#### Data extract

def portOf (bs : List Byte) (i : Nat) : Port :=
  let n := min (portDepth i) (blockWord bs (1856 + 8 * i) % 2 ^ 16)
  let head := blockWord bs (1856 + 8 * i) / 2 ^ 16
  let size := entrySizeOf i
  let head := if head = 0 ∨ size < head then size else head
  let holder := blockWord bs (1860 + 8 * i)
  { entries := if n = 0 then [] else wordsAt bs (portOffset i) head :: cutEntries size (n - 1) (wordsAt bs (portOffset i + 4 * head) (size * (n - 1))),
    holder := if holder = 0 then none else some (holder - 1) }

def nodeOf (bs : List Byte) (i : Nat) : Option (Nat × TolNode) :=
  let w := blockWord bs (2112 + 16 * i)
  let ops := bytesNat ((bs.drop (2116 + 16 * i)).take 12)
  if w.testBit 31 then
    some (i, { operands := (List.range (min 4 (w / 2 ^ 27 % 8))).map (fun j =>
                 let o := ops / 2 ^ (24 * j) % 2 ^ 24
                 (o % 64, (BitVec.ofNat 12 (o / 64)).toInt)),
               tau := w % 2 ^ 27, tight := w.testBit 30 })
  else none

def bitsOf (w : Nat) : List Nat := (List.range 32).filter (fun l => w.testBit l)

/-- A team's own state as its image holds it. -/
def Team.unpack (t : Team) (bs : List Byte) : Team :=
  { t with ports := (List.range 4).map (portOf bs), phase := blockWord bs 1888, arrived := bitsOf (blockWord bs 1892),
           tol := (List.range 64).filterMap (nodeOf bs), collectives := blockWord bs 1900 }

def flushMask (bs : List Byte) : Nat := blockWord bs 1896

/-- The cluster's record as the anchor team's image holds it. -/
def Cluster.unpack (c : Cluster) (bs : List Byte) : Cluster :=
  { c with phase := blockWord bs 1904,
           arrived := (List.range 12).flatMap (fun i => (bitsOf (blockWord bs (1908 + 4 * i))).map (fun l => (i, l))) }

/-! ## A withdrawn access as an operation again (R66) -/

/-- What an access waits for, by the major and minor of its instruction (R138, R139) and its entry; its addresses are translated when
it arrives. -/
def entryWait (bs : List Byte) : Waiting :=
  let w (i : Nat) : Nat := blockWord bs (4 * i)
  let n := w 0
  let addr := blockDword bs 24
  let d := Decode.bits n 18 7
  let tagged (kind : Nat) : Waiting :=
    .tagged kind (4 + 4 * Decode.bits n 8 1) (Decode.bits n 3 3) d ((lanesOf (natWord (w 5))).map (fun l =>
      { lane := some l, vaddr := blockDword bs (64 + 8 * l), address := 0, lo := natWord (blockWord bs (320 + 8 * l)),
        hi := natWord (blockWord bs (324 + 8 * l)) }))
  match Decode.major n, Decode.bits n 0 3 with
  | 29, k => tagged k
  | 30, k => tagged (3 + k)
  | 77, _ => .bo addr (natWord (w 8)) d
  | 78, _ => .ticket addr (natWord (w 8)) d
  | 81, _ => .pointer addr (BitVec.ofNat 64 (blockDword bs 32)) d
  | 75, 0 => .teamPhase (w 12)
  | 75, 3 => .teamPhase (w 12)
  | 75, _ => .clusterPhase (w 12)
  | 80, _ => .flushPoint
  | _, _ => .none

/-- The operation of an entry, which counts again on its recorded flag. -/
def entryOp (id gid cycle : Nat) (evtag : Word) (bs : List Byte) : LongOp :=
  let w (i : Nat) : Nat := blockWord bs (4 * i)
  { id := id, gid := gid, flag := w 4 % 16, header := w 14 + w 15 % 2 ^ 16 * 2 ^ 32, index := w 15 / 2 ^ 24 % 8, mask := natWord (w 13),
    words := wordsAt bs 0 4, evtag := evtag, operands := wordsAt bs 24 4, results := [], wait := entryWait bs, arrived := false, held := false,
    again := true, cycle := cycle, overtaken := [] }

########

Look above for the line holding "8))).map (fun j =>". Print it and every line after it, exactly, through the line holding "def Cluster.unpack (c".

    some (i, { operands := (List.range (min 4 (w / 2 ^ 27 % 8))).map (fun j =>
                 let o := ops / 2 ^ (24 * j) % 2 ^ 24
                 (o % 64, (BitVec.ofNat 12 (o / 64)).toInt)),
               tau := w % 2 ^ 27, tight := w.testBit 30 })
  else none

def bitsOf (w : Nat) : List Nat := (List.range 32).filter (fun l => w.testBit l)

/-- A team's own state as its image holds it. -/
def Team.unpack (t : Team) (bs : List Byte) : Team :=
  { t with ports := (List.range 4).map (portOf bs), phase := blockWord bs 1888, arrived := bitsOf (blockWord bs 1892),
           tol := (List.range 64).filterMap (nodeOf bs), collectives := blockWord bs 1900 }

def flushMask (bs : List Byte) : Nat := blockWord bs 1896

/-- The cluster's record as the anchor team's image holds it. -/
def Cluster.unpack (c : Cluster) (bs : List Byte) : Cluster :=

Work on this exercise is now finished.